§ **YOUR ASSIGNMENT**
Word for word, restate the lines of the data from the first through the one containing "theorem Engine.settle_margin (e", and nothing else.

§ **RECORDED DATA**
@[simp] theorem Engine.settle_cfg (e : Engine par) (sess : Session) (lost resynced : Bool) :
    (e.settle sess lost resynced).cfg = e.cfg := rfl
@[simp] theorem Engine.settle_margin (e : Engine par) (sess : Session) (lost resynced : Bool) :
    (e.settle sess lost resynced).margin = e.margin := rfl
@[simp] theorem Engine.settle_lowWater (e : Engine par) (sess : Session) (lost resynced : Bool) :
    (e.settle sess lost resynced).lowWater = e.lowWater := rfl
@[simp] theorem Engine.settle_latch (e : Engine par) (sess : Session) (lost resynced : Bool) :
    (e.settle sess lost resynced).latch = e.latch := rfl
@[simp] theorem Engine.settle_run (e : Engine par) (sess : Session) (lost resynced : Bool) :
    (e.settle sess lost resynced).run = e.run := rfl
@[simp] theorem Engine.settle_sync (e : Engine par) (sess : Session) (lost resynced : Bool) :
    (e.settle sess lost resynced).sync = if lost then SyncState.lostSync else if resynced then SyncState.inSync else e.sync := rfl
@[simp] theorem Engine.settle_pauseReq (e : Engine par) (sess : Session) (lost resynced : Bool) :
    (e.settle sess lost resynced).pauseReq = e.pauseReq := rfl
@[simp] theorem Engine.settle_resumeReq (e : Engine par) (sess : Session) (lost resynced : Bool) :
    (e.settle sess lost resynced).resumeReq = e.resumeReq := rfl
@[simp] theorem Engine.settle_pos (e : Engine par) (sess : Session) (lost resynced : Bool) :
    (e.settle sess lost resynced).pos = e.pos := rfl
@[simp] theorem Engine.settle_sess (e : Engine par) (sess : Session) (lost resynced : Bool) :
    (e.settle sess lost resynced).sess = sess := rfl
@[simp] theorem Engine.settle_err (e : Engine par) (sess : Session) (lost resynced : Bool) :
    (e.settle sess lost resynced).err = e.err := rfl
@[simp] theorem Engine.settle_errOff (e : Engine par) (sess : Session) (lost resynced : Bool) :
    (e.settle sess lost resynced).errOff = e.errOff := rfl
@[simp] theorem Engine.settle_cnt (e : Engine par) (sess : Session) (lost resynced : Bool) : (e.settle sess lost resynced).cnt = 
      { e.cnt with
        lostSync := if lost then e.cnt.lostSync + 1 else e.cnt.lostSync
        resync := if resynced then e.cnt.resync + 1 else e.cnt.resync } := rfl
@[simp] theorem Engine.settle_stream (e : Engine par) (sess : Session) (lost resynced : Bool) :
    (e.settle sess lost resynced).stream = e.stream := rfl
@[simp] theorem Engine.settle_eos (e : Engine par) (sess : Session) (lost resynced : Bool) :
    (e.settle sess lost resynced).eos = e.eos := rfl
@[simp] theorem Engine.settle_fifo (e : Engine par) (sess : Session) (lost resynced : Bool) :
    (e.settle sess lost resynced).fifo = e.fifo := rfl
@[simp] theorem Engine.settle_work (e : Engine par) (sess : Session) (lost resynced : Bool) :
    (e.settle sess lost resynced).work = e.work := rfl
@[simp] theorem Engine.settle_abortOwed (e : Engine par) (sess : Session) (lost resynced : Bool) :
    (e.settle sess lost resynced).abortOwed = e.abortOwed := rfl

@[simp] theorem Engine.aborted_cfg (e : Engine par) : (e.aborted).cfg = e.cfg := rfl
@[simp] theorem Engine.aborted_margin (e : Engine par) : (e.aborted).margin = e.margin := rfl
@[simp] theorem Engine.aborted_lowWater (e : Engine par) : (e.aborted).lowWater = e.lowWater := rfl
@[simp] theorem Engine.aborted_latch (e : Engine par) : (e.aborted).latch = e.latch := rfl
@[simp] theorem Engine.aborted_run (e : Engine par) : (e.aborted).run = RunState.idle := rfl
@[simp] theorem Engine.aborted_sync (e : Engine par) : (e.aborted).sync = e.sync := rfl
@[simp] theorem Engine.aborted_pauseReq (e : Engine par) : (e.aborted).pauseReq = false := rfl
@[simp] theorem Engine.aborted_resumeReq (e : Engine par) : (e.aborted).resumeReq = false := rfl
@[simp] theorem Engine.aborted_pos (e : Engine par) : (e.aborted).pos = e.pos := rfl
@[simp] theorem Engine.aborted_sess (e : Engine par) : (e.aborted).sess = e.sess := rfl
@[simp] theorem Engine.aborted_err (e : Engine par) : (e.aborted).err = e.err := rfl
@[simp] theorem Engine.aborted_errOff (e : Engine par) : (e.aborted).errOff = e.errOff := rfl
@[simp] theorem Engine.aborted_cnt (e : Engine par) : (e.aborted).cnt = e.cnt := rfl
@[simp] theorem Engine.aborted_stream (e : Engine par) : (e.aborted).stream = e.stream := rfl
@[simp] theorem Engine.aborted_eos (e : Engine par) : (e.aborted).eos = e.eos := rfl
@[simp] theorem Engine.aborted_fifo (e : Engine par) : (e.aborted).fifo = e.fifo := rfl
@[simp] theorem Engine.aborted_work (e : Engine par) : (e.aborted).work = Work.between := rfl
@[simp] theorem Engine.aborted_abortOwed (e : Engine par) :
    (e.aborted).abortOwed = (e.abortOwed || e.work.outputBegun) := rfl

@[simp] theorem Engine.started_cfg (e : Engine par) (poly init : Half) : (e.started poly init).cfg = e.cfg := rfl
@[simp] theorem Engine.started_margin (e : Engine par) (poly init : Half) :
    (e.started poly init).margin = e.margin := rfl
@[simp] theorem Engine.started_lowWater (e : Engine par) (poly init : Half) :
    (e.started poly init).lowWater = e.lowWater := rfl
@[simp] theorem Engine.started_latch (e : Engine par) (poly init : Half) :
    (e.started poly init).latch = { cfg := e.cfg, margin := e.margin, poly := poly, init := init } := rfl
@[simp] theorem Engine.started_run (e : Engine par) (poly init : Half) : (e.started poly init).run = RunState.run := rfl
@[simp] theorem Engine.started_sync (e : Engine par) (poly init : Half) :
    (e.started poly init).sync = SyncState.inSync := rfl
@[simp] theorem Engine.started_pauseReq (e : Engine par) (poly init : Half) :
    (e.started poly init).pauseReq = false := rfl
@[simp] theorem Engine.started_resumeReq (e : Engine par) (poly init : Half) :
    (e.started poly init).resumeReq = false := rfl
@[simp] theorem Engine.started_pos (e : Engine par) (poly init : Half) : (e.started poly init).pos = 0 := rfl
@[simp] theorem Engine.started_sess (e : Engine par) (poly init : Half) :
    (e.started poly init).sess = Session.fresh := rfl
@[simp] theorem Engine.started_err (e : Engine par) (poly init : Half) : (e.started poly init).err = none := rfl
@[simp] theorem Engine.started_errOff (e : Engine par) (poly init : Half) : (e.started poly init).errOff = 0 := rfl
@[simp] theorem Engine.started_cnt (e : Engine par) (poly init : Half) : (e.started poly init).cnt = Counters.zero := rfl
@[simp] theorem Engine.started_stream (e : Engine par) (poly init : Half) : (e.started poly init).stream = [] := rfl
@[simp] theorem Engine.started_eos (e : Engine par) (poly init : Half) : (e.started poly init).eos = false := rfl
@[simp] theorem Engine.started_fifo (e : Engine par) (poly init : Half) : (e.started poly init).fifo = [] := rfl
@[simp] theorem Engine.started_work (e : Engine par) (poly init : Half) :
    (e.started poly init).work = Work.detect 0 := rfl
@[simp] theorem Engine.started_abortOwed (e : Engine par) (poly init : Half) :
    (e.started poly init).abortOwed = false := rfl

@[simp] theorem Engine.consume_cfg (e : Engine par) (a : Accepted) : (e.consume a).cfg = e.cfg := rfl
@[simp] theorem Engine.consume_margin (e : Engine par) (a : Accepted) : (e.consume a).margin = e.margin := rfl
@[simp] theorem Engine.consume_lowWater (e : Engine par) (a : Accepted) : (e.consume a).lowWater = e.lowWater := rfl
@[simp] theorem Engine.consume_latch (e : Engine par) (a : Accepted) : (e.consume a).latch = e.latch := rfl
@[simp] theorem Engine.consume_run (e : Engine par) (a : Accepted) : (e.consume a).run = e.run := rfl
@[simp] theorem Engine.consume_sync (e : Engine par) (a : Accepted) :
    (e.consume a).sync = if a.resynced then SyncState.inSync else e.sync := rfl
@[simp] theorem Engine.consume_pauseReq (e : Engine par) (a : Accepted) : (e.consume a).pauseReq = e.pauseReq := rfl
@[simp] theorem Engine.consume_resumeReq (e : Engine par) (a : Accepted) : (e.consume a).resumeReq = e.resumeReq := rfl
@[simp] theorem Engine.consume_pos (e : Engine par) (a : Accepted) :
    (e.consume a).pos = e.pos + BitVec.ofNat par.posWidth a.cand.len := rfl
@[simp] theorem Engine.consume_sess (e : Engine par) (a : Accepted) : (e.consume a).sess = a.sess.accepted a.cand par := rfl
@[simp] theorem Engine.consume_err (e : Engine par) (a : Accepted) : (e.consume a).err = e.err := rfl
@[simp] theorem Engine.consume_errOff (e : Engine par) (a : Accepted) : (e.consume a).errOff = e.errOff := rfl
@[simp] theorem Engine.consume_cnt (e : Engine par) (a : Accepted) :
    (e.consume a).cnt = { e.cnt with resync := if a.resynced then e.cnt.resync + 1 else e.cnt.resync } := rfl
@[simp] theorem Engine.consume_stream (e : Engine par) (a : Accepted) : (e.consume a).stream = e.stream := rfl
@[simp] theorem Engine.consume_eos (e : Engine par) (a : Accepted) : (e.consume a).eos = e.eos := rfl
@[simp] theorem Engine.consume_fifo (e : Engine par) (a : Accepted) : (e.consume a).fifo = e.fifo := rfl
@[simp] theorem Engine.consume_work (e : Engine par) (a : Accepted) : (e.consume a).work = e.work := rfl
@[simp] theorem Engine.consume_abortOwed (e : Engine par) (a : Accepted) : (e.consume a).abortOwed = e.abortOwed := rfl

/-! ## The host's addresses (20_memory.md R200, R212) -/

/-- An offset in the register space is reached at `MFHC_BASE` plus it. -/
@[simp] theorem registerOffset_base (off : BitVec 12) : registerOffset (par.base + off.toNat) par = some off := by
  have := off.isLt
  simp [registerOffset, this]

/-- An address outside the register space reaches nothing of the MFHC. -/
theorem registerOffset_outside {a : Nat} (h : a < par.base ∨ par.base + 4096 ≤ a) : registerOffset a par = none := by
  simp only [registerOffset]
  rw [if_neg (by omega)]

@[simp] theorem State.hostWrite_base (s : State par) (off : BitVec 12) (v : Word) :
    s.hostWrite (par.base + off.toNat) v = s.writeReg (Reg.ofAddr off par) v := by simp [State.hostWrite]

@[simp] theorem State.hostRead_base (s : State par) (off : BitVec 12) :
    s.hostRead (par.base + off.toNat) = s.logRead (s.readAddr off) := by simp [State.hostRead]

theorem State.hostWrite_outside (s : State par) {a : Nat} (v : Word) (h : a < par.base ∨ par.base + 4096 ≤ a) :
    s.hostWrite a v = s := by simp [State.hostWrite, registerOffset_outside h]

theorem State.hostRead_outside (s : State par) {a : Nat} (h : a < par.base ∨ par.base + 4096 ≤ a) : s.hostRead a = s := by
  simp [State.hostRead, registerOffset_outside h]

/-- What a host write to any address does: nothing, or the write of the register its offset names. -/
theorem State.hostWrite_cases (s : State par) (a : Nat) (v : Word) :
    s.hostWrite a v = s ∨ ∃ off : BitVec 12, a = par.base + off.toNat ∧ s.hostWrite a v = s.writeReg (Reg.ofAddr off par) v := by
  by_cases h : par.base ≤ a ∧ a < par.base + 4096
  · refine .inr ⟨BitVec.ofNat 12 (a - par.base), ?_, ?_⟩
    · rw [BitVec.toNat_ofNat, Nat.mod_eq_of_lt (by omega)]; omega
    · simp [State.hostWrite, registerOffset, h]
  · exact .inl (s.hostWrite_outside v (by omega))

§ **OUTPUT FOR THIS EXERCISE**
@[simp] theorem Engine.settle_cfg (e : Engine par) (sess : Session) (lost resynced : Bool) :
    (e.settle sess lost resynced).cfg = e.cfg := rfl
@[simp] theorem Engine.settle_margin (e : Engine par) (sess : Session) (lost resynced : Bool) :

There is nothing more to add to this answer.